--- Information provided Enclosed Below ---

/-- Slot word `sl` of node `n` (R136). -/
def cfgSlotWord (c : List Byte) (n sl : Nat) : SlotWord := SlotWord.of (leAt c (0x100 + 28 * n + 6 * sl) 6)
/-- IMM of node `n`. -/
def cfgImm (c : List Byte) (n : Nat) : Nat := leAt c (0x100 + 28 * n + 24) 4
/-- Slots per iteration. -/
def cfgPeriod (c : List Byte) : Nat := leAt c 3 1 % 4 + 1
/-- CARRY of a configuration. -/
def cfgCarry (c : List Byte) : Bool := bit (leAt c 3 1) 2
/-- ACC_RD of a configuration. -/
def cfgAccRd (c : List Byte) : Nat := fld (leAt c 3 1) 5 4
/-- ACC_WR of a configuration. -/
def cfgAccWr (c : List Byte) : Nat := fld (leAt c 3 1) 7 6
/-- DELAY of a configuration. -/
def cfgDelay (c : List Byte) : Nat := leAt c 4 1 % 64
/-- NODE_EN of a configuration. -/
def cfgEnabled (c : List Byte) (n : Nat) : Bool := bit (leAt c 8 8) n

/-- The TYPE values that an opcode accepts (R138). -/
def latTypeOk (op ty : Nat) : Bool :=
  if op ≤ 0x09 ∨ op = 0x12 ∨ op = 0x13 ∨ op = 0x14 ∨ op = 0x15 then decide (ty ≤ 2)
  else if op ≤ 0x11 then ty == 0
  else match op with
    | 0x16 => ty == 1 || ty == 2
    | 0x17 => ty == 1
    | 0x18 => ty == 1
    | 0x19 => ty == 2
    | 0x1A | 0x1B | 0x1C | 0x1D => ty == 1 || ty == 2
    | 0x1E | 0x1F | 0x20 => ty == 0
    | _ => false

/-- Element size of a stream format in half bytes (R134; a G4 element is a 4-bit code). -/
def fmtNibbles (fmt : Nat) : Nat := match fmt with
  | 1 | 2 => 2
  | 3 | 6 => 4
  | 4 | 5 | 7 => 8
  | 8 => 1
  | _ => 0

/-- The reserved fields of a configuration are zero: header bytes, stream descriptors and slot words (R133, R134, R136). -/
def cfgReservedOk (c : List Byte) : Bool :=
  bit (leAt c 3 1) 3 == false && decide (leAt c 4 1 < 64) && leAt c 5 3 == 0 && (sliceL c 0xD0 0x30).all (· == 0) &&
  ((List.range 4).all fun k =>
    let o := 0x10 + 32 * k
    decide (leAt c (o + 2) 1 < 16) && decide (leAt c (o + 3) 1 < (if k < 2 then 2 else 1)) && leAt c (o + 6) 2 == 0 &&
    (sliceL c (o + 16) 16).all (· == 0)) &&
  (List.range 64).all fun n => (List.range 4).all fun sl => (cfgSlotWord c n sl).rest == 0

/-- The header declares the bank of an accumulator access (R139): a B that is IMM or zero names the bank in the
configuration, and a B that is the node's number names bank 0; any other B names it at run time, and the header must then declare a bank
(log entry 12). -/
def bankDeclared (c : List Byte) (mask n : Nat) (w : SlotWord) : Bool :=
  if w.sb = 0x0E then bit mask (fld (cfgImm c n) 8 8) else if w.sb = 0x0F ∨ w.sb = 0x11 then bit mask 0 else mask != 0

/-- The slot words of a configuration: listed opcodes, types and selectors, no operation at or beyond PERIOD, declared
banks (R139). -/
def cfgSlotsOk (c : List Byte) : Bool :=
  (List.range 64).all fun n => (List.range 4).all fun sl =>
    let w := cfgSlotWord c n sl
    decide (w.op ≤ 0x20) && decide (w.ty ≤ 2) && latTypeOk w.op w.ty && decide (w.sa ≤ 0x11 ∧ w.sb ≤ 0x11 ∧ w.sc ≤ 0x11) &&
    (decide (sl < cfgPeriod c) || w.op == 0) && (w.op != 0x1F || bankDeclared c (cfgAccWr c) n w) &&
    (w.op != 0x20 || bankDeclared c (cfgAccRd c) n w)

/-- A slot of a node has a result that can go out: the node is enabled, and the slot is neither a NOP, nor an ACCADD, nor a comparison
that writes the predicate (R131, R138). -/
def cfgDrives (c : List Byte) (n sl : Nat) : Bool :=
  let w := cfgSlotWord c n sl
  cfgEnabled c n && w.op != 0 && w.op != 0x1F && !((w.op == 0x13 || w.op == 0x14) && w.setp)

/-- At most one node of a row drives its row bus in a slot, and one of a column its column bus (R139). -/
def cfgBusOk (c : List Byte) : Bool :=
  (List.range 4).all fun sl => (List.range 8).all fun k =>
    decide (((List.range 8).filter fun j => cfgDrives c (8 * k + j) sl && (cfgSlotWord c (8 * k + j) sl).rbus).length ≤ 1) &&
    decide (((List.range 8).filter fun j => cfgDrives c (8 * j + k) sl && (cfgSlotWord c (8 * j + k) sl).cbus).length ≤ 1)

/-- Streams: listed formats, lanes that do not overlap (R134, R135, R139). -/
def cfgStreamsOk (c : List Byte) : Bool :=
  ((List.range 4).all fun k => decide ((cfgStream c k).fmt ≤ (if k < 2 then 8 else 7))) &&
  ((cfgStream c 0).lanes &&& (cfgStream c 1).lanes) == 0 && ((cfgStream c 2).lanes &&& (cfgStream c 3).lanes) == 0

/-- A configuration passes the checks of R139. -/
def cfgOk (c : List Byte) : Bool :=
  leAt c 0 2 == 0x4C54 && leAt c 2 1 == 1 && cfgReservedOk c && cfgSlotsOk c && cfgBusOk c && cfgStreamsOk c

/-! ### Arithmetic of a slot -/

/-- A signed 32-bit reading. -/
def s32 (v : Nat) : Int := sext 32 v
/-- A 32-bit pattern of an integer. -/
def u32 (x : Int) : Nat := toField 32 x
/-- An integer saturated to 32 bits. -/
def satS32 (x : Int) : Nat := u32 (clampI (-(2 ^ 31)) (2 ^ 31 - 1) x)

/-- A binary32 result with the canonical NaN (R132). -/
def canonF (v : Nat) : Nat := if f32IsNaN v then f32NaN else v

/-- The smaller (or, with `mx`, the larger) of two binary32 values; where no order separates two different patterns the
manual states no result (log entry 8). -/
def f32MinMax (mx : Bool) (a b : Nat) : Nat :=
  if f32Lt a b then (if mx then b else a)
  else if f32Lt b a then (if mx then a else b)
  else if a = b then a
  else if f32Eq a b ∧ a % 2 ^ 31 ≠ 0 then a
  else (Config.minMaxOpen mx (BitVec.ofNat 32 a) (BitVec.ofNat 32 b)).toNat

/-- The results of the opcodes in binary32 (R138). -/
def latF32 (op a b c : Nat) : Nat :=
  canonF <| match op with
  | 0x01 => a
  | 0x02 => f32Add a b
  | 0x03 => f32Sub a b
  | 0x04 => f32Mul a b
  | 0x05 => f32Fma a b c
  | 0x06 => f32MinMax false a b
  | 0x07 => f32MinMax true a b
  | 0x08 => a % 2 ^ 31
  | 0x09 => if bit a 31 then a - 2 ^ 31 else a + 2 ^ 31
  | 0x12 => f32MinMax false (f32MinMax true a b) c
  | 0x1A => f32Rcp a
  | 0x1B => f32Rsq a
  | 0x1C => f32Exp2 a
  | 0x1D => f32Log2 a
  | _ => 0

/-- The results of the opcodes in 32-bit integers (R138). -/
def latI32 (op a b c : Nat) (const : Nat → Nat) : Nat :=
  match op with
  | 0x01 => a
  | 0x02 => u32 (s32 a + s32 b)
  | 0x03 => u32 (s32 a - s32 b)
  | 0x04 => u32 (s32 a * s32 b)
  | 0x05 => u32 (s32 a * s32 b + s32 c)
  | 0x06 => u32 (min (s32 a) (s32 b))
  | 0x07 => u32 (max (s32 a) (s32 b))
  | 0x08 => u32 (s32 a).natAbs
  | 0x09 => u32 (-(s32 a))
  | 0x0A => a &&& b
  | 0x0B => a ||| b
  | 0x0C => a ^^^ b
  | 0x0D => a * 2 ^ (b % 32) % 2 ^ 32
  | 0x0E => u32 (s32 a / (2 ^ (b % 32) : Nat))
  | 0x0F => a / 2 ^ (b % 32)
  | 0x10 => satS32 (s32 a + s32 b)
  | 0x11 => satS32 (roundShift (s32 a * s32 b) (c % 64))
  | 0x12 => u32 (min (max (s32 a) (s32 b)) (s32 c))
  | 0x1E => const (a % 16)
  | _ => 0

/-- Half `h` of a BF2 value, widened. -/
def bf2Half (v h : Nat) : Nat := bf16Widen (v / 65536 ^ h)

/-- A BF2 operation: each half computed in binary32 and rounded to BF16 (R132). -/
def latBF2 (op a b c : Nat) : Nat :=
  let half (h : Nat) : Nat := bf16Of (latF32 op (bf2Half a h) (bf2Half b h) (bf2Half c h))
  half 0 + 65536 * half 1

/-- A comparison of a type: SETLT (0x13) or SETEQ (0x14) (R138). -/
def latCmp (op ty a b : Nat) : Bool :=
  let x := if ty = 2 then bf2Half a 0 else a
  let y := if ty = 2 then bf2Half b 0 else b
  if ty = 0 then (if op = 0x13 then decide (s32 a < s32 b) else decide (a = b))
  else if op = 0x13 then f32Lt x y else f32Eq x y

/-- The result of a slot that has one, from its operands and the predicate (R138); an accumulator read is given. -/
def latResult (op ty a b c : Nat) (p : Bool) (const : Nat → Nat) (accRd : Nat) : Nat :=
  match op with
  | 0x13 | 0x14 => b2n (latCmp op ty a b)
  | 0x15 => let v := if p then a else b; if ty = 0 then v else if ty = 1 then canonF v else latBF2 0x01 v v v
  | 0x16 => let f := f32OfInt (s32 a); if ty = 1 then f else bf16Of f * 65537
  | 0x17 => u32 (f32ToInt a)
  | 0x18 => bf16Of a + 65536 * bf16Of b
  | 0x19 => canonF (bf2Half a (b % 2))
  | 0x20 => accRd
  | _ => if ty = 0 then latI32 op a b c const else if ty = 1 then latF32 op a b c else latBF2 op a b c

/-! ### The array -/

/-- A node while a run goes on: registers x0-x7, predicate, outgoing links N, E, S, W (R128). -/
structure Node where
  x : List Nat := List.replicate 8 0
  p : Bool := false
  link : List Nat := List.replicate 4 0
deriving DecidableEq, Repr

/-- The array: nodes, row and column buses, accumulators (R128). -/
structure Lat where
  nodes : List Node := List.replicate 64 {}
  rbus : List Nat := List.replicate 8 0
  cbus : List Nat := List.replicate 8 0
  acc : AccRun
deriving DecidableEq, Repr

/-- Node `n` of the array. -/
def Lat.node (l : Lat) (n : Nat) : Node := nth {} l.nodes n

/-- The incoming link of node `n` from side 0 N, 1 E, 2 S, 3 W: the neighbour's outgoing link, or an input lane at the N
and W edges (R129). -/
def Lat.incoming (l : Lat) (lane : Nat → Nat) (n side : Nat) : Nat :=
  let r := n / 8
  let c := n % 8
  match side with
  | 0 => if r = 0 then lane (8 + c) else nth 0 (l.node (n - 8)).link 2
  | 1 => if c = 7 then 0 else nth 0 (l.node (n + 1)).link 3
  | 2 => if r = 7 then 0 else nth 0 (l.node (n + 8)).link 0
  | _ => if c = 0 then lane r else nth 0 (l.node (n - 1)).link 1

/-- A source of node `n` (R137). -/
def Lat.source (l : Lat) (cfg : List Byte) (lane : Nat → Nat) (t n sel : Nat) : Nat :=
  if sel < 8 then nth 0 (l.node n).x sel
  else if sel < 0x0C then l.incoming lane n (sel - 8)
  else match sel with
    | 0x0C => nth 0 l.rbus (n / 8)
    | 0x0D => nth 0 l.cbus (n % 8)
    | 0x0E => cfgImm cfg n
    | 0x10 => t % 2 ^ 32
    | 0x11 => n
    | _ => 0

/-- The accumulator element that B names (ACCADD, ACCRD of R138). -/
def accIndex (b : Nat) : Nat := b % 512

/-- What one node does in a slot. -/
structure NodeOut where
  n : Nat
  w : SlotWord
  res : Nat
  hasRes : Bool
  newP : Option Bool
  accAdd : Option (Nat × Int)
deriving DecidableEq, Repr

/-- The outcome of node `n` in slot `sl` of iteration `t`, from the values left by earlier cycles; none when it executes
nothing (R131, R136, R138). -/
def Lat.nodeOut (l : Lat) (cfg : List Byte) (lane : Nat → Nat) (t sl n : Nat) : Option NodeOut :=
  let w := cfgSlotWord cfg n sl
  if !cfgEnabled cfg n || w.op == 0 || (w.pred && (l.node n).p != w.pval) then none
  else
    let src := l.source cfg lane t n
    let a := src w.sa
    let b := src w.sb
    let c := src w.sc
    let cmp := w.op == 0x13 || w.op == 0x14
    let const (k : Nat) : Nat := leAt cfg (0x90 + 4 * k) 4
    some { n, w, res := latResult w.op w.ty a b c (l.node n).p const (u32 (NMap.get 0 l.acc.acc (accIndex b))),
           hasRes := w.op != 0x1F && !(cmp && w.setp),
           newP := if cmp && w.setp then some (latCmp w.op w.ty a b) else none,
           accAdd := if w.op = 0x1F then some (accIndex b, s32 a) else none }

--- End of Enclosed Information provided ---

* Your objective:
Once the line with "(sliceL c (o + 16) 16).all (· == 0)) &&" is found in the records above, print exactly that line and every line after it through the line with "(w.op != 0x20".

* Problem solution:
    (sliceL c (o + 16) 16).all (· == 0)) &&
  (List.range 64).all fun n => (List.range 4).all fun sl => (cfgSlotWord c n sl).rest == 0

/-- The header declares the bank of an accumulator access (R139): a B that is IMM or zero names the bank in the
configuration, and a B that is the node's number names bank 0; any other B names it at run time, and the header must then declare a bank
(log entry 12). -/
def bankDeclared (c : List Byte) (mask n : Nat) (w : SlotWord) : Bool :=
  if w.sb = 0x0E then bit mask (fld (cfgImm c n) 8 8) else if w.sb = 0x0F ∨ w.sb = 0x11 then bit mask 0 else mask != 0

/-- The slot words of a configuration: listed opcodes, types and selectors, no operation at or beyond PERIOD, declared
banks (R139). -/
def cfgSlotsOk (c : List Byte) : Bool :=
  (List.range 64).all fun n => (List.range 4).all fun sl =>
    let w := cfgSlotWord c n sl
    decide (w.op ≤ 0x20) && decide (w.ty ≤ 2) && latTypeOk w.op w.ty && decide (w.sa ≤ 0x11 ∧ w.sb ≤ 0x11 ∧ w.sc ≤ 0x11) &&
    (decide (sl < cfgPeriod c) || w.op == 0) && (w.op != 0x1F || bankDeclared c (cfgAccWr c) n w) &&
    (w.op != 0x20 || bankDeclared c (cfgAccRd c) n w)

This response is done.